Collected data entries:
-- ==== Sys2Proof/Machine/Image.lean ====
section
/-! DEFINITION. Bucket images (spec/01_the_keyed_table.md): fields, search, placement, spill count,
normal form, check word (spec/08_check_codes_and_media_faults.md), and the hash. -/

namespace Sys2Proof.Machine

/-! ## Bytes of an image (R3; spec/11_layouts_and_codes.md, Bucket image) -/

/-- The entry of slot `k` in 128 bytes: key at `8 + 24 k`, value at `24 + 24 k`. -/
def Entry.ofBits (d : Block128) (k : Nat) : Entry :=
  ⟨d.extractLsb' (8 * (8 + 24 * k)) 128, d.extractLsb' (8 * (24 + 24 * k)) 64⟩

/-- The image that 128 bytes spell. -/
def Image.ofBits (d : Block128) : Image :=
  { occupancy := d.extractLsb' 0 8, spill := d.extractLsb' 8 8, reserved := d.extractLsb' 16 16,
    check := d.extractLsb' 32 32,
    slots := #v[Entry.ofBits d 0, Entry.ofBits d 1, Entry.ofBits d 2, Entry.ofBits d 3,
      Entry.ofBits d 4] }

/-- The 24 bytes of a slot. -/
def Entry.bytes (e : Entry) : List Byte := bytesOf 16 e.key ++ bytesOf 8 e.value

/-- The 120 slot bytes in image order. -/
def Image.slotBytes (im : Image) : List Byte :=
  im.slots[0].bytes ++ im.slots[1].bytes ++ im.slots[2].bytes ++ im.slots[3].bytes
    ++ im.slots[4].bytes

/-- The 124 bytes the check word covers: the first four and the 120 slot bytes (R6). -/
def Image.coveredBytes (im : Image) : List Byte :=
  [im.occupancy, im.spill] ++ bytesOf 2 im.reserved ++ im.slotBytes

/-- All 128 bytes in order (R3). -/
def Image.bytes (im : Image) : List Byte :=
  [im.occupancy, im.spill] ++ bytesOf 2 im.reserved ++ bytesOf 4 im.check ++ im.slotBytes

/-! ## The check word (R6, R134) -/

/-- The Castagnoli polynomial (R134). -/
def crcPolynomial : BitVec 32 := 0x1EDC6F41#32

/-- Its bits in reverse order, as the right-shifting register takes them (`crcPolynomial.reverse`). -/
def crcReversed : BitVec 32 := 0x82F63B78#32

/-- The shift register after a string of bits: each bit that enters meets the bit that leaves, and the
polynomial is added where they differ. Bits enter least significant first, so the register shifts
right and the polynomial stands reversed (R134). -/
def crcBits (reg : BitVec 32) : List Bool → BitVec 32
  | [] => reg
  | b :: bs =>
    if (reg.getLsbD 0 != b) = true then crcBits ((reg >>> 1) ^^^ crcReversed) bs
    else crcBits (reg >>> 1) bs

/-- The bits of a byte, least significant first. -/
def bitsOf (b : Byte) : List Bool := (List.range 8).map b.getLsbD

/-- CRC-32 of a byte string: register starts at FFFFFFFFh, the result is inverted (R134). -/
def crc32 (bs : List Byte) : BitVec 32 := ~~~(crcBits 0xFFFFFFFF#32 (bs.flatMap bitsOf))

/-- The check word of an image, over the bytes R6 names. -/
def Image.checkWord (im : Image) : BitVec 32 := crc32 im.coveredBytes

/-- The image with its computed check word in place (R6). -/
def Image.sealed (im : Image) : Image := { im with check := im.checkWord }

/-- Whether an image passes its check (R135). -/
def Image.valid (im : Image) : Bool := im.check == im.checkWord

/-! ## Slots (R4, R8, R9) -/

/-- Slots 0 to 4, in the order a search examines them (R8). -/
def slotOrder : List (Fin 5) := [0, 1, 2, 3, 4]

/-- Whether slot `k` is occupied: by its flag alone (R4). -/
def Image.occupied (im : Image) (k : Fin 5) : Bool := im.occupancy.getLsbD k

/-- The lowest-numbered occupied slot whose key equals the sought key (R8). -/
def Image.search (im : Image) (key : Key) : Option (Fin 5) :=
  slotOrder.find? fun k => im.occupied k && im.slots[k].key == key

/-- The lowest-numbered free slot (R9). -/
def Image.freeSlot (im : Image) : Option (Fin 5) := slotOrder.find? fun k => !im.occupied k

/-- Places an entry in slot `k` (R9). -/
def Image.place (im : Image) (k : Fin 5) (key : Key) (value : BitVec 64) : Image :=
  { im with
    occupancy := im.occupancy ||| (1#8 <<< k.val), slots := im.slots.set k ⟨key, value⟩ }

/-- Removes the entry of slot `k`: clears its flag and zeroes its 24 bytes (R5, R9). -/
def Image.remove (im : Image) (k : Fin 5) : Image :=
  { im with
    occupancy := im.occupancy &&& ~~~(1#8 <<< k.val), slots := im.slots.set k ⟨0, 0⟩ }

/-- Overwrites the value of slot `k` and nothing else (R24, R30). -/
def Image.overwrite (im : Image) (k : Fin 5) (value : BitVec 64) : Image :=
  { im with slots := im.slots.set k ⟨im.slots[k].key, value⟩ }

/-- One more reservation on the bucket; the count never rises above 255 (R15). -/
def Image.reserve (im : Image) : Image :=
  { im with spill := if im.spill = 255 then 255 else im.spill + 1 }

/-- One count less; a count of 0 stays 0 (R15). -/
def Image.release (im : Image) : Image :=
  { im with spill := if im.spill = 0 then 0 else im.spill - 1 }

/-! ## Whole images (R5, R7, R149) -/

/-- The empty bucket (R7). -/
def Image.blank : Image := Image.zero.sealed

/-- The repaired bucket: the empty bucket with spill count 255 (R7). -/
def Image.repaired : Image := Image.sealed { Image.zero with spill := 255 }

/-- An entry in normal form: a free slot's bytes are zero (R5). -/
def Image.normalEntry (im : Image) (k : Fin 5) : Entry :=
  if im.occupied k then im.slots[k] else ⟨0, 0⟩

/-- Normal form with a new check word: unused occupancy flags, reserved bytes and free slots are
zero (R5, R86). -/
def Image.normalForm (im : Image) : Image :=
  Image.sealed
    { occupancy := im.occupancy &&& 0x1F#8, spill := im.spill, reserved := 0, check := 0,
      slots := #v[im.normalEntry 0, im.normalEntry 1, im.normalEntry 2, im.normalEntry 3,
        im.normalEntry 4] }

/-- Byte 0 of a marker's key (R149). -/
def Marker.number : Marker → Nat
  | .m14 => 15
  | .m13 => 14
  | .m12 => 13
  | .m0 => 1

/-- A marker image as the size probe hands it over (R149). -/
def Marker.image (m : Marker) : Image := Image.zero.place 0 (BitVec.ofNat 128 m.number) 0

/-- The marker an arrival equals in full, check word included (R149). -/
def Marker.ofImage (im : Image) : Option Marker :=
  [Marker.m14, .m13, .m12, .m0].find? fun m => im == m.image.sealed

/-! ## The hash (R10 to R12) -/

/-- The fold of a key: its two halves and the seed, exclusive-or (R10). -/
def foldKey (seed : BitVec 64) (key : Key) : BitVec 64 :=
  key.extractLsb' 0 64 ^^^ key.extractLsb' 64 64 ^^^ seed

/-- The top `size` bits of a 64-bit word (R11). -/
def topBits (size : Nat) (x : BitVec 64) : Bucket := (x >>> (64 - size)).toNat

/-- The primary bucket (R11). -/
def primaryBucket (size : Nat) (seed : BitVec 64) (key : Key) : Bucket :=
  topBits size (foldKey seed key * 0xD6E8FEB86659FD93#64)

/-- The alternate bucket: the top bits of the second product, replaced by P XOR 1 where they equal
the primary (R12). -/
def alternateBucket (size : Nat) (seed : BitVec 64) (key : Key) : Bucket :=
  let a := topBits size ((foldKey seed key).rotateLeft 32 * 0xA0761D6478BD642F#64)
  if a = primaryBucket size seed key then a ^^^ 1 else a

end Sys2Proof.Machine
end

YOUR ASSIGNMENT: Reproduce exactly the section above that begins at the line containing "occupancy := im.occupancy |||" and ends at the line containing "def Image.overwrite (im", leaving out all other lines.

RESULT:
    occupancy := im.occupancy ||| (1#8 <<< k.val), slots := im.slots.set k ⟨key, value⟩ }

/-- Removes the entry of slot `k`: clears its flag and zeroes its 24 bytes (R5, R9). -/
def Image.remove (im : Image) (k : Fin 5) : Image :=
  { im with
    occupancy := im.occupancy &&& ~~~(1#8 <<< k.val), slots := im.slots.set k ⟨0, 0⟩ }

/-- Overwrites the value of slot `k` and nothing else (R24, R30). -/
def Image.overwrite (im : Image) (k : Fin 5) (value : BitVec 64) : Image :=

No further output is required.